Weirdest network symptom for me in a long time... An ssh -v
to one of our remote hosts would hang every time with:
debug1: expecting SSH2_MSG_KEX_DH_GEX_REPLY
The only hint in the apparently-most-relevant online discussion is that it might have something to do with some network interface's MTU (Maximum Transmission Unit).

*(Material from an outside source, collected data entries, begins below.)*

-- ==== Sys2Proof/Machine/RotateShiftBit.lean ====
section
/-! DEFINITION. Rotates, shifts, swap and bit operations (spec/45_rotate_shift_bit.md): the operations the family shares, then one meaning per instruction. PC already
holds `pc_next` when a meaning runs (30_encoding.md R100). -/

namespace Sys2Proof.Machine

/-- RLCA, RLA, RRCA, RRA: the law `k` on A, with Z = 0 (R270 to R273). -/
def rotateA (k : RotOp) (s : State) : Result :=
  .next { s with a := rotResult k s.a (flagC s), f := flagByte false false false (rotCarry k s.a) }

/-- An extended rotate, shift or SWAP: one Get, one Put, then the flags (R275 to R283). -/
def rotate (k : RotOp) (t : Loc8) (s : State) : Result :=
  finish ((readLoc t s).andThen fun v s1 =>
    (writeLoc t (rotResult k v (flagC s1)) s1).andThen fun _ s2 =>
      .done () (setFlags (rotResult k v (flagC s1) == 0) false false (rotCarry k v) s2))

/-- `BIT b,t`: one Get, nothing written back; C kept (R275, R284). -/
def bitTest (b : Nat) (t : Loc8) (s : State) : Result :=
  finish ((readLoc t s).andThen fun v s1 => .done () (setFlags (!v.getLsbD b) false true (flagC s1) s1))

/-- `RES b,t`: the byte is written back even when the bit was clear; no flag changes (R275, R285). -/
def bitClear (b : Nat) (t : Loc8) (s : State) : Result :=
  finish ((readLoc t s).andThen fun v s1 => writeLoc t (v &&& ~~~((1 : Byte) <<< b)) s1)

/-- `SET b,t`; no flag changes (R275, R286). -/
def bitSet (b : Nat) (t : Loc8) (s : State) : Result :=
  finish ((readLoc t s).andThen fun v s1 => writeLoc t (v ||| ((1 : Byte) <<< b)) s1)

/-! ### The meanings -/

/-- 0x07: `RLCA` (45_rotate_shift_bit.md R270). -/
def exec_rlca (s : State) : Result :=
  rotateA .RLC s

/-- 0x17: `RLA` (45_rotate_shift_bit.md R271). -/
def exec_rla (s : State) : Result :=
  rotateA .RL s

/-- 0x0F: `RRCA` (45_rotate_shift_bit.md R272). -/
def exec_rrca (s : State) : Result :=
  rotateA .RRC s

/-- 0x1F: `RRA` (45_rotate_shift_bit.md R273). -/
def exec_rra (s : State) : Result :=
  rotateA .RR s

/-- CB 0x00: `RLC B` (45_rotate_shift_bit.md R276). -/
def exec_rlc_B (s : State) : Result :=
  rotate .RLC (.reg .B) s

/-- CB 0x01: `RLC C` (45_rotate_shift_bit.md R276). -/
def exec_rlc_C (s : State) : Result :=
  rotate .RLC (.reg .C) s

/-- CB 0x02: `RLC D` (45_rotate_shift_bit.md R276). -/
def exec_rlc_D (s : State) : Result :=
  rotate .RLC (.reg .D) s

/-- CB 0x03: `RLC E` (45_rotate_shift_bit.md R276). -/
def exec_rlc_E (s : State) : Result :=
  rotate .RLC (.reg .E) s

/-- CB 0x04: `RLC H` (45_rotate_shift_bit.md R276). -/
def exec_rlc_H (s : State) : Result :=
  rotate .RLC (.reg .H) s

/-- CB 0x05: `RLC L` (45_rotate_shift_bit.md R276). -/
def exec_rlc_L (s : State) : Result :=
  rotate .RLC (.reg .L) s

/-- CB 0x06: `RLC (HL)` (45_rotate_shift_bit.md R276). -/
def exec_rlc_mHL (s : State) : Result :=
  rotate .RLC (.ind .HL) s

/-- CB 0x07: `RLC A` (45_rotate_shift_bit.md R276). -/
def exec_rlc_A (s : State) : Result :=
  rotate .RLC (.reg .A) s

/-- CB 0x08: `RRC B` (45_rotate_shift_bit.md R277). -/
def exec_rrc_B (s : State) : Result :=
  rotate .RRC (.reg .B) s

/-- CB 0x09: `RRC C` (45_rotate_shift_bit.md R277). -/
def exec_rrc_C (s : State) : Result :=
  rotate .RRC (.reg .C) s

/-- CB 0x0A: `RRC D` (45_rotate_shift_bit.md R277). -/
def exec_rrc_D (s : State) : Result :=
  rotate .RRC (.reg .D) s

/-- CB 0x0B: `RRC E` (45_rotate_shift_bit.md R277). -/
def exec_rrc_E (s : State) : Result :=
  rotate .RRC (.reg .E) s

/-- CB 0x0C: `RRC H` (45_rotate_shift_bit.md R277). -/
def exec_rrc_H (s : State) : Result :=
  rotate .RRC (.reg .H) s

/-- CB 0x0D: `RRC L` (45_rotate_shift_bit.md R277). -/
def exec_rrc_L (s : State) : Result :=
  rotate .RRC (.reg .L) s

/-- CB 0x0E: `RRC (HL)` (45_rotate_shift_bit.md R277). -/
def exec_rrc_mHL (s : State) : Result :=
  rotate .RRC (.ind .HL) s

/-- CB 0x0F: `RRC A` (45_rotate_shift_bit.md R277). -/
def exec_rrc_A (s : State) : Result :=
  rotate .RRC (.reg .A) s

/-- CB 0x10: `RL B` (45_rotate_shift_bit.md R278). -/
def exec_rl_B (s : State) : Result :=
  rotate .RL (.reg .B) s

/-- CB 0x11: `RL C` (45_rotate_shift_bit.md R278). -/
def exec_rl_C (s : State) : Result :=
  rotate .RL (.reg .C) s

/-- CB 0x12: `RL D` (45_rotate_shift_bit.md R278). -/
def exec_rl_D (s : State) : Result :=
  rotate .RL (.reg .D) s

/-- CB 0x13: `RL E` (45_rotate_shift_bit.md R278). -/
def exec_rl_E (s : State) : Result :=
  rotate .RL (.reg .E) s

/-- CB 0x14: `RL H` (45_rotate_shift_bit.md R278). -/
def exec_rl_H (s : State) : Result :=
  rotate .RL (.reg .H) s

/-- CB 0x15: `RL L` (45_rotate_shift_bit.md R278). -/
def exec_rl_L (s : State) : Result :=
  rotate .RL (.reg .L) s

/-- CB 0x16: `RL (HL)` (45_rotate_shift_bit.md R278). -/
def exec_rl_mHL (s : State) : Result :=
  rotate .RL (.ind .HL) s

/-- CB 0x17: `RL A` (45_rotate_shift_bit.md R278). -/
def exec_rl_A (s : State) : Result :=
  rotate .RL (.reg .A) s

/-- CB 0x18: `RR B` (45_rotate_shift_bit.md R279). -/
def exec_rr_B (s : State) : Result :=
  rotate .RR (.reg .B) s

/-- CB 0x19: `RR C` (45_rotate_shift_bit.md R279). -/
def exec_rr_C (s : State) : Result :=
  rotate .RR (.reg .C) s

/-- CB 0x1A: `RR D` (45_rotate_shift_bit.md R279). -/
def exec_rr_D (s : State) : Result :=
  rotate .RR (.reg .D) s

/-- CB 0x1B: `RR E` (45_rotate_shift_bit.md R279). -/
def exec_rr_E (s : State) : Result :=
  rotate .RR (.reg .E) s

/-- CB 0x1C: `RR H` (45_rotate_shift_bit.md R279). -/
def exec_rr_H (s : State) : Result :=
  rotate .RR (.reg .H) s

/-- CB 0x1D: `RR L` (45_rotate_shift_bit.md R279). -/
def exec_rr_L (s : State) : Result :=
  rotate .RR (.reg .L) s

/-- CB 0x1E: `RR (HL)` (45_rotate_shift_bit.md R279). -/
def exec_rr_mHL (s : State) : Result :=
  rotate .RR (.ind .HL) s

/-- CB 0x1F: `RR A` (45_rotate_shift_bit.md R279). -/
def exec_rr_A (s : State) : Result :=
  rotate .RR (.reg .A) s

/-- CB 0x20: `SLA B` (45_rotate_shift_bit.md R280). -/
def exec_sla_B (s : State) : Result :=
  rotate .SLA (.reg .B) s

/-- CB 0x21: `SLA C` (45_rotate_shift_bit.md R280). -/
def exec_sla_C (s : State) : Result :=
  rotate .SLA (.reg .C) s

/-- CB 0x22: `SLA D` (45_rotate_shift_bit.md R280). -/
def exec_sla_D (s : State) : Result :=
  rotate .SLA (.reg .D) s

/-- CB 0x23: `SLA E` (45_rotate_shift_bit.md R280). -/
def exec_sla_E (s : State) : Result :=
  rotate .SLA (.reg .E) s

Lacking any better ideas, we changed the MTU on the SSH server
(with ifconfig eth0 mtu 512) -- note: a value wildly lower
than what should be required -- and it worked! SSH connections
could happen.
Except: only just barely. The first time the remote end tried to send any amount of data -- e.g. a VNC screen refresh -- the connection would wedge, and that would be that. (I cannot explain this data point: I would expect the very low MTU setting to ensure that no big packets ever got out, and so no wedging could happen on that account.)
On the weak assumption that our problem was something to do with MTUs, I proceeded to learn a fair bit more than I wanted to know.
Every network link has an MTU, and there are on-the-order-of a dozen links between Here and There in any network interaction. An MTU of 1500 is standard for Ethernet (modulo Jumbo Frames), but you get MTUs in the high 1400s for various network technologies (1500 minus "some bytes for our special stuff"). Needing an MTU under 1000 means "something is not right".
What happens if you send a packet that is too big to make the next network hop? In theory, the network device is allowed to "fragment" the packet, and send on the pieces. I believe this sort of malarkey is frowned on, and many (most? (all?)) TCP packets are sent with a DF (Do Not Fragment) flag.
So what happens with a DF-flagged too-big packet? Well, the device at the edge of the too-small-MTU chasm is supposed to send back an ICMP packet telling of the problem, so that the originator can re-send in smaller bundles.
A whole bunch of things can go wrong. The device might simply fail to send the required ICMP packet. Any of the network devices on the way back to the originator might choose to drop the ICMP packet ("Security, you know."). The host firewall -- or the one on the last-hop consumer router -- stands a high chance of Doing The Wrong Thing.
Net effect: Big packets go, but then just drop off the end of the world. Re-sending doesn't help because, odds are, they will follow the same route and drop no less ignominiously. Eventually the connection will time out.
Your packets are said to have fallen into an MTU black hole.
Along the way, I learned that you can probe network MTUs by sending
various-sized ping packets. (As in most networking problems
ping and traceroute are your friends.) In Linux-speak, you
type...
ping -M do -c 2 -s <n> remote.example.com
...varying <n>. So, for instance, if
ping -M do -c 2 -s 1465 remote.example.com
balks with Frag needed and DF set, but
ping -M do -c 2 -s 1464 remote.example.com
does not, then 1464+28=1492 is the least MTU between here and there.
(ping has 28 bytes overhead which you need to add back in.)
Back to our own sad case. Besides trying our fabulously-low MTU of 512, we did all the other typical things, namely power-cycling all the networking doodahs around the office. In desperation, we even did a Linux reboot (a mistake). Nothing helped.
But when we woke up next morning and tried our stuff, everything was fine. Completely baffling.